The present work is concerned fourteen kaolin samples. These clays have been collected in different pits (Figure 1), at different depth on the Gounioube’s deposit (City of Anyama) located at 30 km from Abidjan in the south of Ivory Coast 13, 14 and referenced from G1 to G14. The field is mainly out of a detrital sandy-clay plateau from the terminal continental level (Miocene-pliocene), resulting from a ferrallitic alteration of the basal rocks under humid tropical climate 13, 15, 16.
The kaolin samples were analyzed by EPR spectroscopy in an ESP300E spectrometer, using X band (9.422 GHz) at room temperature, with a gain of 8.103 for overall samples and 2.104 for defaults. Magnetic field calibration was performed with the DPPH standard (g = 2.0037 ± 0.0002). Calibrated silica tubes (suprasil grade) were filled to a depth of 15 mm with a known amount of dry powdered sample (about 40 mg) prior to analysis. There is currently no standard to measure the concentrations of the various paramagnetic species found in natural kaolinites. The comparisons between samples are therefore made by determining either the surface area or the intensity of the experimental signals, which gives a relative estimation of the concentrations of the corresponding paramagnetic species. Thus, the EPR spectra were recorded in the form of a signal derived from the absorbance whose intensity varies as a function of the applied magnetic field and calibrated with respect to a standard (DPPH) which allow to determine the accurate position, in energy of the bands. The effect of reducing/chelating treatment on the kaolin samples was analysed through CBD method 17, 18, 19, 20. The chemical and mineralogical compositions obtained by Inductively Coupled Plasma (ICP) and X-Ray Diffraction (XRD) techniques respectively indicated that the major minerals of theses clays are kaolinite, quartz and mica 21. Mössbauer spectroscopy allowed to observe the iron role during thermal transformations and showed that iron is found in various forms such as Fe3+, Fe2+ in octahedral substitution into the kaolinite network according to types of iron oxyhydroxides (hematite and / or goethite) and ferric gels 12. It appears that Fe3+ is one of the most common impurities in the kaolinite structure and a low cation exchange capability is generally attributed to this mineral 22.

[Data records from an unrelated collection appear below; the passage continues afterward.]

namespace Sys2Proof.Machine

variable {r : Refusal}

/-! ### Shared operations -/

theorem finish_ne_refused (s : State) (d : Disposition) : finish s d ≠ .refused r := nofun

theorem raise_ne_refused (f : Fault) : raise f ≠ .refused r := nofun

/-- The range check adds a fault to what the rest of the instruction can answer (rule R66). -/
theorem withinMemory_ne_refused {base count : Nat} {body : Result} (h : body ≠ .refused r) :
    withinMemory base count body ≠ .refused r := by
  unfold withinMemory
  split
  · exact raise_ne_refused _
  · exact h

theorem withKeyOperand_ne_refused {s : State} {x : Nibble} {body : Nibble → Result}
    (h : ∀ k, body k ≠ .refused r) : withKeyOperand s x body ≠ .refused r := by
  unfold withKeyOperand
  split
  · exact raise_ne_refused _
  · exact h _

theorem withDigitOperand_ne_refused {s : State} {x : Nibble} {body : Nat → Result}
    (h : ∀ d, body d ≠ .refused r) : withDigitOperand s x body ≠ .refused r := by
  unfold withDigitOperand
  split
  · exact raise_ne_refused _
  · exact h _

/-! ### Instructions with a check of their own -/

theorem execCallSubroutine_ne_refused (address : Addr) (s : State) :
    execCallSubroutine address s ≠ .refused r := by
  unfold execCallSubroutine
  split
  · exact finish_ne_refused _ _
  · exact raise_ne_refused _

theorem execReturnFromSubroutine_ne_refused (s : State) :
    execReturnFromSubroutine s ≠ .refused r := by
  unfold execReturnFromSubroutine
  split
  · exact raise_ne_refused _
  · exact finish_ne_refused _ _

theorem execAwaitKeyPress_ne_refused (x : Nibble) (s : State) :
    execAwaitKeyPress x s ≠ .refused r := by
  unfold execAwaitKeyPress
  split
  · exact finish_ne_refused _ _
  · exact finish_ne_refused _ _

/-! ### Every instruction and every step -/

/-- The variants not named are those whose meaning is one `finish`. -/
theorem exec_ne_refused (i : Instr) (s : State) : exec i s ≠ .refused r := by
  cases i with
  | callSubroutine address => exact execCallSubroutine_ne_refused address s
  | returnFromSubroutine => exact execReturnFromSubroutine_ne_refused s
  | awaitKeyPress x => exact execAwaitKeyPress_ne_refused x s
  | skipIfKeyPressed x => exact withKeyOperand_ne_refused fun _ => finish_ne_refused _ _
  | skipIfKeyNotPressed x => exact withKeyOperand_ne_refused fun _ => finish_ne_refused _ _
  | setIndexFontCharacter x => exact withDigitOperand_ne_refused fun _ => finish_ne_refused _ _
  | draw x y rows => exact withinMemory_ne_refused (finish_ne_refused _ _)
  | storeBCD x => exact withinMemory_ne_refused (finish_ne_refused _ _)
  | writeMemory x => exact withinMemory_ne_refused (finish_ne_refused _ _)
  | readMemory x => exact withinMemory_ne_refused (finish_ne_refused _ _)
  | _ => exact finish_ne_refused _ _

theorem step_ne_refused (s : State) : step s ≠ .refused r := by
  unfold step
  split
  · exact raise_ne_refused _
  · exact exec_ne_refused _ s

/-- Settles O10: no meaning refuses, and a step answers a fault of fetch or decode, or a meaning. -/
theorem noStepIsRefused : Obligations.NoStepIsRefused :=
  ⟨fun i s _ => exec_ne_refused i s, fun s _ => step_ne_refused s⟩

end Sys2Proof.Machine
end

section
/-! What the body of an instruction can do to the state (`spec/40_cycle.md` rule R120, step 4), said
once for all 35 variants; the claims about which instruction writes what, and about the invariant,
are read off it. -/

namespace Sys2Proof.Machine

variable {s t u : State} {i : Instr}

/-! ### Effects -/

/-- `u` is what the body of `i` leaves of `s`, with `pc` still at `i`: one constructor per kind of
state change, with the instructions that make it. -/
inductive Effect (s : State) : Instr → State → Prop where
  | keep {i : Instr} : Effect s i s
  | load {i : Instr} {x : Nibble} (v : Byte) (hx : x ∈ destinations i) : Effect s i (s.setReg x v)
  | flagLoad {i : Instr} {x : Nibble} (f v : Byte) (hf : writesFlag i) (hx : x ∈ destinations i) :
    Effect s i ((s.setFlag f).setReg x v)
  | randomLoad (x : Nibble) (mask v : Byte) : Effect s (.andRandom x mask) (s.countDraw.setReg x v)
  | blockLoad (x : Nibble) (V : Vector Byte 16)
    (hreg : ∀ k, k ∉ destinations (.readMemory x) → { s with V := V }.reg k = s.reg k) :
    Effect s (.readMemory x) { s with V := V }
  | index {i : Instr} (v : Word) (hi : i.mnemonic ∈ ["SetIndex", "SetIndexFontCharacter"]) :
    Effect s i (s.setIndex v)
  | flagIndex (x : Nibble) (f : Byte) (v : Word) : Effect s (.addIndex x) ((s.setFlag f).setIndex v)
  | push (address : Addr) (room : s.sp.val < 16) :
    Effect s (.callSubroutine address) (s.push (s.pc + 2) room)
  | pop : Effect s .returnFromSubroutine s.pop
  | delay (x : Nibble) (v : Byte) : Effect s (.setDelayTimer x) (s.setDT v)
  | sound (x : Nibble) (v : Byte) : Effect s (.setSoundTimer x) (s.setST v)
  | consume (x : Nibble) (v : Byte) : Effect s (.awaitKeyPress x) ((s.setReg x v).setLatch none)
  | store {i : Instr} (base : Nat) (bytes : List Byte)
    (hi : i.mnemonic ∈ ["StoreBCD", "WriteMemory"]) (hin : base + bytes.length ≤ 0x1000) :
    Effect s i (s.storeBytes base bytes)
  | clear : Effect s .clearScreen s.clearPx
  | sprite (x y rows : Nibble) (V : Vector Byte 16) (screen : Cells)
    (hreg : ∀ k, k ≠ 0xF → { s with V := V }.reg k = s.reg k)
    (hwf : Screen.wf s.screen → Screen.wf screen) :
    Effect s (.draw x y rows) { s with V := V, screen := screen }

/-- Where a disposition can lead from `s` beside the instructions after the executing one: to an
address, at most `0xFFF + 0xFF` by rule R146, or to a stack entry. -/
def Disposition.landsIn (s : State) : Disposition → Prop
  | .set target => target.toNat ≤ 0x10FE ∨ ∃ k, ∃ h : k < 16, target = s.stack[k]'h
  | _ => True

The experimental cristallinity indexes of the fourteen kaolin samples are also previously 23 determined and are listed in Table 1. In these data, R1 and R2 indexes evaluated according to Liétard 24 definition and DC(001) corresponding to the angular width at half intensity of the (001) line of kaolinite are deduced from X-Ray Diffraction measurements whereas P1 and P2 indexes deternined according to Liétard 24 and Cases and al. 25 definition are recorded from Infra Red spectroscopy technic.
Figure 2(a-d) show the EPR spectra of the fourteen kaolin samples. These results are distributed according different pits of Gounioube’s deposit. All spectra exhibit similar shape and their appearance is characteristic of natural kaolinites 23, 26. Such curves result from the superimposition of various signals described in the literature 27, 28, 29, 30, which can be distinguished into two kinds of Fe3+ ion domains.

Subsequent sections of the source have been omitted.